Friday, February 19, 2016

   
     “I went to the woods because I wished to live deliberately, to front only the essential facts of life, and see if I could not learn what it had to teach, and not, when I came to die, discover that I had not lived. I did not wish to live what was not life, living is so dear; nor did I wish to practice resignation, unless it was quite necessary. I wanted to live deep and suck out all the marrow of life, to live so sturdily and Spartan-like as to put to rout all that was not life, to cut a broad swath and shave close, to drive life into a corner, and reduce it to its lowest terms.”
     So said American author and transcendentalist Henry David Thoreau in 1845. Thoreau was poised to commence living, alone and apart, on Walden Pond in eastern Massachusetts.  Out of his solitary ruminations came one of the classics of American literature, On Walden Pond.  
Henry David Thoreau
     
     As we continue our journey through Lent, I think occasionally about Thoreau. Although he did not have much interest in conventional religion, he captured, in his writings, much of its essential posture towards earthly existence, particularly during Lent.  Lent reminds us to reduce life to its most fundamental parameters, its most seminal components.  It tells us to set aside worldly distraction and focus on the deeper meanings of life, the most profound sensibilities that inhabit our present existence.  As did Thoreau over one hundred years ago, Lent urges us to live in the world, yes, but live so as to ponder what the world really means, to grasp that from which we and it come.  For Thoreau, this was to immerse oneself in nature (which he often spelled with an upper case "N");  for those of us on our Lenten journey, it is to immerse oneself more fully in the God who made it.  As Thoreau strove to shear himself of the extraneous, so do we strive to separate ourselves from the temporary and, theologically speaking, profane.  We aim to view life through a larger lens.  We look to the greater possibility.

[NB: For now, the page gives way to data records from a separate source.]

theorem Chip.testBit_gpin_ballAt (m : Chip) (k : Nat) (lvl : Bool) {j : Nat} (hj : j < 32) :
    ((m.ballAt k lvl).get 0x37 PIN_GPIN_LVL).testBit j =
      if k = j then lvl else (m.get 0x37 PIN_GPIN_LVL).testBit j := by
  cases lvl with
  | true =>
    rw [Chip.ballAt, if_pos rfl, Chip.testBit_get_maskSet m 0x37 PIN_GPIN_LVL k 0 j (by decide) hj]
    by_cases hk : k = j <;> simp [hk]
  | false =>
    rw [Chip.ballAt, if_neg Bool.false_ne_true, Chip.testBit_get_maskClr m 0x37 PIN_GPIN_LVL k 0 j (by decide) hj]
    by_cases hk : k = j <;> simp [hk]

/-- What a new level of a ball leaves to read of GPIN. -/
theorem Chip.testBit_gpin_gpioLevel (m : Chip) {k : Nat} {lvl : Bool}
    (hnew : (m.get 0x37 PIN_GPIN_LVL).testBit k ≠ lvl) (hcan : m.gpioCan k lvl = true) {j : Nat} (hj : j < 32) :
    ((m.gpioLevel k lvl).get 0x37 PIN_GPIN_LVL).testBit j =
      if k = j then lvl else (m.get 0x37 PIN_GPIN_LVL).testBit j := by
  rw [← m.testBit_gpin_ballAt k lvl hj]
  rcases m.gpioLevel_of_new hnew hcan with h | h
  · rw [h]
  · rw [h, Chip.get, ((m.ballAt k lvl).raise_told (192 + k)).rd _ rfl, ← Chip.get]

/-! ### Software events -/

theorem Chip.hsevWrite_eq (m : Chip) (v : Nat) :
    m.hsevWrite v = ((bitsUp v 8).map (224 + ·)).foldl Chip.raise m := by
  rw [Chip.hsevWrite, List.foldl_map]

/-- Every member has the lines of HSEV (R380). -/
theorem softwareLine_present (p : Part) {k : Nat} (h : k < 8) :
    lineReserved (224 + k) = false ∧ lineAbsent p (224 + k) = false := by
  constructor
  · simp [lineReserved]; omega
  · simp [lineAbsent]; omega

/-- A line whose bit is 1 rises. -/
theorem Chip.hsevWrite_pulsed (m : Chip) (v : Nat) {k : Nat} (hclk : m.clk = {}) (hk : k < 8) (hv : v.testBit k = true) :
    m.Pulsed (m.hsevWrite v) (224 + k) := by
  obtain ⟨hres, habs⟩ := softwareLine_present m.die.part hk
  rw [Chip.hsevWrite_eq]
  exact Chip.foldl_raise_pulsed (List.mem_map_of_mem (by simp [bitsUp, hk, hv])) (Chip.silent_eq_false hclk hres habs)

/-! ### The obligation -/

/-- Settles O37: telling of a happening never clears what a line has set, so the bits that a rising line sets stand at the
end of its clock. -/
theorem eventCommands : Obligations.EventCommands := by
  intro r s hs
  refine ⟨fun n h => ?_, fun n hres habs hl => ?_, fun k lvl h => ?_, fun k lvl _ h => ?_, fun k lvl hnew hcan => ?_,
    fun v => ?_⟩
  · exact (exec_eventLineEdge n s).trans (State.run_of_same hs (s.chip.lineEdge_of_none h))
  · have hn := line_word_lt_of_not_reserved hres
    have hp := s.chip.raise_pulsed n.toNat (Chip.silent_eq_false hs.2 hres habs)
    have ht := hp.mono hn (s.act_latches (fun m => m.raise n.toNat))
    have hexec := (exec_eventLineEdge n s).trans (State.run_of_eq (g := fun m => m.raise n.toNat) hs
      (s.chip.lineEdge_of_pulse hl))
    exact ⟨_, hexec, ht.latch, ht.pend, ht.irq⟩
  · exact (exec_gpioLevelChange k lvl s).trans (State.run_of_same hs (s.chip.gpioLevel_of_same (.inl h)))
  · exact (exec_gpioLevelChange k lvl s).trans (State.run_of_same hs (s.chip.gpioLevel_of_same (.inr h)))
  · have hbit (j : Nat) (hj : j < 32) := s.chip.testBit_gpin_gpioLevel hnew hcan hj
    have hact := s.act_get (fun m => m.gpioLevel k lvl) 0x37 PIN_GPIN_LVL 0 rfl (by decide)
    refine ⟨_, (exec_gpioLevelChange k lvl s).trans (State.run_of_not_held s _ hs.1), ?_, fun j hj hjk => ?_⟩
    · rw [hact, hbit k k.isLt, if_pos rfl]
    · rw [hact, hbit j hj, if_neg hjk.symm]
  · have hexec := (exec_hsevWrite r v s).trans (State.run_of_eq (g := fun m => m.hsevWrite v.toNat) hs
      (Chip.onPage_present (pageAbsent_fabric s.chip.die.part) (reqCode r) _))
    refine ⟨_, hexec, fun k hk hv => ?_⟩
    have hword : (224 + k) / 32 = 7 ∧ (224 + k) % 32 = k := by omega
    have hp := s.chip.hsevWrite_pulsed v.toNat hs.2 hk hv
    obtain ⟨hlatch, hpend, hirq⟩ := hp.mono (by omega) (s.act_latches (fun m => m.hsevWrite v.toNat))
    rw [hword.1, hword.2] at hlatch hpend
    exact ⟨hlatch, hirq, hpend⟩

end Sys2Proof.Machine
end

section
/-! PROOFS. The commands of the Depot (R390–R396). -/

namespace Sys2Proof.Machine

theorem exec_puttagWrite (r : Requester) (tag : BitVec 8) (s : State) :
    exec (.puttagWrite r tag) s = s.run (fun m => m.onPage (reqCode r) 0x30 (fun m => m.depPut (reqCode r) tag.toNat)) :=
  rfl

theorem exec_take0Read (r : Requester) (s : State) :
    exec (.take0Read r) s = s.run (fun m => m.onPage (reqCode r) 0x30 (fun m =>
      ((if reqCode r = 0 then m.spiCommit else m).depTake (reqCode r)).2)) := rfl

theorem exec_takeReservationLapse (r : Requester) (s : State) :
    exec (.takeReservationLapse r) s = s.run (fun m => m.depLapse (reqCode r)) := rfl

theorem exec_depotFlush (r : Requester) (arg : Word) (s : State) :
    exec (.depotFlush r arg) s =
      s.run (fun m => (m.wr (0x30 * 0x400 + 0x24) arg).startOp 0x30 1 (reqCode r) Chip.depFlush) := rfl

/-! ### Puts (R390–R392) -/

/-- The source of a requester's puts. -/
def putSource (r : Nat) : Nat := if 4 ≤ r then r - 4 else 22

/-- The entry of a requester's put. -/
def Chip.putEntry (m : Chip) (r tag : Nat) : DepEntry :=
  { tag := tag, src := putSource r, stamp := m.stamp,
    value := (m.rd (reqKey r (DEP_PUTLO_VALUE.addr 0x30))).toNat +
      (m.rd (reqKey r (DEP_PUTHI_VALUE.addr 0x30))).toNat * 2 ^ 32 }

theorem Chip.depPut_loader (m : Chip) (tag : Nat) : m.depPut 3 tag = m := rfl

/-- A put of a requester that is not the loader. -/
theorem Chip.depPut_eq (m : Chip) {r : Nat} (tag : Nat) (h : r ≠ 3) :
    m.depPut r tag = if !m.has 0x30 DEP_SRCCFG_EN (putSource r) then m.depLose (putSource r)
      else if 4 ≤ r ∧ 4 ≤ (m.dep.queue (putSource r)).length then m.depWait (putSource r) (m.putEntry r tag)
      else m.depAppend (m.putEntry r tag) := if_neg h

theorem Chip.depPut_disabled (m : Chip) {r : Nat} (tag : Nat) (h : r ≠ 3)
    (hen : m.get 0x30 DEP_SRCCFG_EN (putSource r) = 0) : m.depPut r tag = m.depLose (putSource r) := by
  rw [m.depPut_eq tag h]
  exact if_pos (by simp [Chip.has, hen])

theorem Chip.depPut_enabled (m : Chip) {r : Nat} (tag : Nat) (h : r ≠ 3)
    (hen : m.get 0x30 DEP_SRCCFG_EN (putSource r) = 1) :
    m.depPut r tag = if 4 ≤ r ∧ 4 ≤ (m.dep.queue (putSource r)).length then m.depWait (putSource r) (m.putEntry r tag)
      else m.depAppend (m.putEntry r tag) := by
  rw [m.depPut_eq tag h]
  exact if_neg (by simp [Chip.has, hen])

theorem Chip.depPut_full (m : Chip) {r : Nat} (tag : Nat) (h : 4 ≤ r)
    (hen : m.get 0x30 DEP_SRCCFG_EN (putSource r) = 1) (hfull : 4 ≤ (m.dep.queue (putSource r)).length) :
    m.depPut r tag = m.depWait (putSource r) (m.putEntry r tag) := by
  rw [m.depPut_enabled tag (by omega) hen, if_pos ⟨h, hfull⟩]

theorem Chip.depPut_append (m : Chip) {r : Nat} (tag : Nat) (h : r ≠ 3)
    (hen : m.get 0x30 DEP_SRCCFG_EN (putSource r) = 1) (hroom : r < 4 ∨ (m.dep.queue (putSource r)).length < 4) :
    m.depPut r tag = m.depAppend (m.putEntry r tag) := by
  rw [m.depPut_enabled tag h hen, if_neg (by omega)]

/-- A put has the effect that its source's state gives it. -/
theorem exec_puttagWrite_of_eq {s : State} (hs : Running s) (r : Requester) (tag : BitVec 8) {g : Chip → Chip}
    (h : s.chip.depPut (reqCode r) tag.toNat = g s.chip) : Effect (.puttagWrite r tag) s g :=
  (exec_puttagWrite r tag s).trans <| State.run_of_eq hs ((Chip.onPage_present (pageAbsent_depot _) _ _).trans h)

theorem exec_puttagWrite_of_same {s : State} (hs : Running s) (r : Requester) (tag : BitVec 8)
    (h : s.chip.depPut (reqCode r) tag.toNat = s.chip) : exec (.puttagWrite r tag) s = .next s :=
  (exec_puttagWrite r tag s).trans <| State.run_of_same hs ((Chip.onPage_present (pageAbsent_depot _) _ _).trans h)

/-! ### Takes (R393–R395) -/

/-- The visible head of a queue stands at its place. -/
theorem getElem?_of_visibleHead {q : List DepEntry} {i : Nat} {e : DepEntry} (h : visibleHead q = some (i, e)) :
    q[i]? = some e := by
  obtain ⟨⟨x, j⟩, hmem, hx⟩ := List.exists_of_findSome?_eq_some h
  obtain ⟨k, hk⟩ := List.mem_iff_getElem?.mp hmem
  obtain ⟨hxk, hjk⟩ := List.getElem?_zip_eq_some.mp hk
  obtain ⟨_, rfl⟩ := List.getElem?_eq_some_iff.mp hjk
  simp only [List.getElem_range] at hx
  split at hx
  · cases hx
    exact hxk
  · cases hx

/-- A head, as source, place and entry, stands where it says. -/
def Chip.HeadStands (m : Chip) (h : Nat × Nat × DepEntry) : Prop := (m.dep.queue h.1)[h.2.1]? = some h.2.2

theorem Chip.headStands_of_queue {m : Chip} {n : Nat} {h : Nat × Nat × DepEntry}
    (hh : (visibleHead (m.dep.queue n)).map (fun h => (n, h.1, h.2)) = some h) : m.HeadStands h := by
  obtain ⟨x, hx, rfl⟩ := Option.map_eq_some_iff.mp hh
  exact getElem?_of_visibleHead hx

/-- The head that a requester selects is the visible head of one queue, whichever is compared the earliest. -/
theorem Chip.headStands_of_depHead {m : Chip} {r : Nat} {h : Nat × Nat × DepEntry} (hh : m.depHead r = some h) :
    m.HeadStands h := by
  unfold Chip.depHead at hh
  simp only at hh
  split at hh
  · split at hh
    · exact Chip.headStands_of_queue hh
    · cases hh
  · refine List.foldlRecOn (motive := fun best => ∀ h, best = some h → m.HeadStands h) (List.range 24) _
      (fun _ h0 => by cases h0) (fun best ih n _ h hbest => ?_) h hh
    split at hbest
    · exact Chip.headStands_of_queue hbest
    · rename_i heq
      split at hbest
      · exact Chip.headStands_of_queue (heq.trans hbest)
      · exact ih h hbest
    · exact ih h hbest

theorem Chip.getElem?_of_depHead {m : Chip} {r n i : Nat} {e : DepEntry} (h : m.depHead r = some (n, i, e)) :
    (m.dep.queue n)[i]? = some e := Chip.headStands_of_depHead h

/-- A machine without upset symbols reads its arrays as they are (R437). -/
theorem Chip.unitRead_of_no_upset (m : Chip) (arr : Nat) (p : Nat → Bool) (h : m.upset = []) : m.unitRead arr p = m := by
  simp [Chip.unitRead, Chip.unitWords, h]

theorem Chip.shadowOf_setShadow (m : Chip) (r a b : Nat) (v : Word) :
    (m.setShadow r a v).shadowOf r b = if b = a then some v else m.shadowOf r b := by
  split
  · rename_i h
    subst h
    exact Sparse.find_put_same _ _ _
  · exact Sparse.find_put_ne _ _ (by simp only [reqKey]; omega)

/-- Words 1–3 of a take in the shadow. -/
theorem Chip.shadowOf_depShadow (m : Chip) (r : Nat) (w : Nat → Nat) {k : Nat} (hlo : 1 ≤ k) (hhi : k < 4) :
    (m.depShadow r w).shadowOf r (take0Addr + 4 * k) = some (BitVec.ofNat 32 (w k)) := by
  simp only [Chip.depShadow, List.foldl_cons, List.foldl_nil, Chip.shadowOf_setShadow]
  have hk : k = 1 ∨ k = 2 ∨ k = 3 := by omega
  rcases hk with rfl | rfl | rfl <;> simp

theorem Chip.depTake_empty (m : Chip) (r : Nat) (h : m.depHead r = none) :
    m.depTake r = (0x00F80000, m.depShadow r (fun _ => 0)) := by
  simp only [Chip.depTake, h]

/-- The entry that a take finds once its words have passed the decoder (R437). -/
def Chip.takenEntry (m : Chip) (n i : Nat) (e : DepEntry) : DepEntry :=
  (((m.unitRead 0x14 (fun k => k / 2 == 4 * n + e.place)).dep.queue n)[i]?).getD e

theorem Chip.depTake_removes (m : Chip) {r n i : Nat} {e : DepEntry} (hr : r ≠ 0) (h : m.depHead r = some (n, i, e)) :
    m.depTake r = ((m.takenEntry n i e).word 0,
      ((m.unitRead 0x14 (fun k => k / 2 == 4 * n + e.place)).depShadow r (m.takenEntry n i e).word).depRemove n i) := by
  simp only [Chip.depTake, h, if_neg hr]
  rfl

theorem Chip.takenEntry_of_no_upset {m : Chip} {r n i : Nat} {e : DepEntry} (hu : m.upset = [])
    (h : m.depHead r = some (n, i, e)) : m.takenEntry n i e = e := by
  rw [Chip.takenEntry, m.unitRead_of_no_upset _ _ hu, Chip.getElem?_of_depHead h, Option.getD_some]

/-- A take over SPI reserves its entry until the read's side effect (R395). -/
theorem Chip.depTake_reserves (m : Chip) {n i : Nat} {e : DepEntry} (hu : m.upset = [])
    (h : m.depHead 0 = some (n, i, e)) :
    (m.depTake 0).2 = { m.depShadow 0 e.word with
      dep := { m.dep with
        queues := setAt m.dep.queues n (setAt (m.dep.queue n) i { e with reserved := some 0, since := m.tim.tick }) }
      host := { m.host with spiEffect := some { req := 0, addr := take0Addr, returned := e.word 0 } } } := by
  simp only [Chip.depTake, h, m.unitRead_of_no_upset _ _ hu, Chip.getElem?_of_depHead h, Option.getD_some, if_true]
  rfl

     For the greater possibility is what, for us as well as Thoreau, makes life worth living.  It is what gives existence its point.  Although Thoreau identified this possibility as Nature, I'll go him one step higher and call it that which created nature: God.
     Lent lets us know that we cannot conclude we are alone in the universe.  We who would frame our lives ascetically for Lent understand that we do so because we know that it opens our hearts to what is really and most there, the center of all being.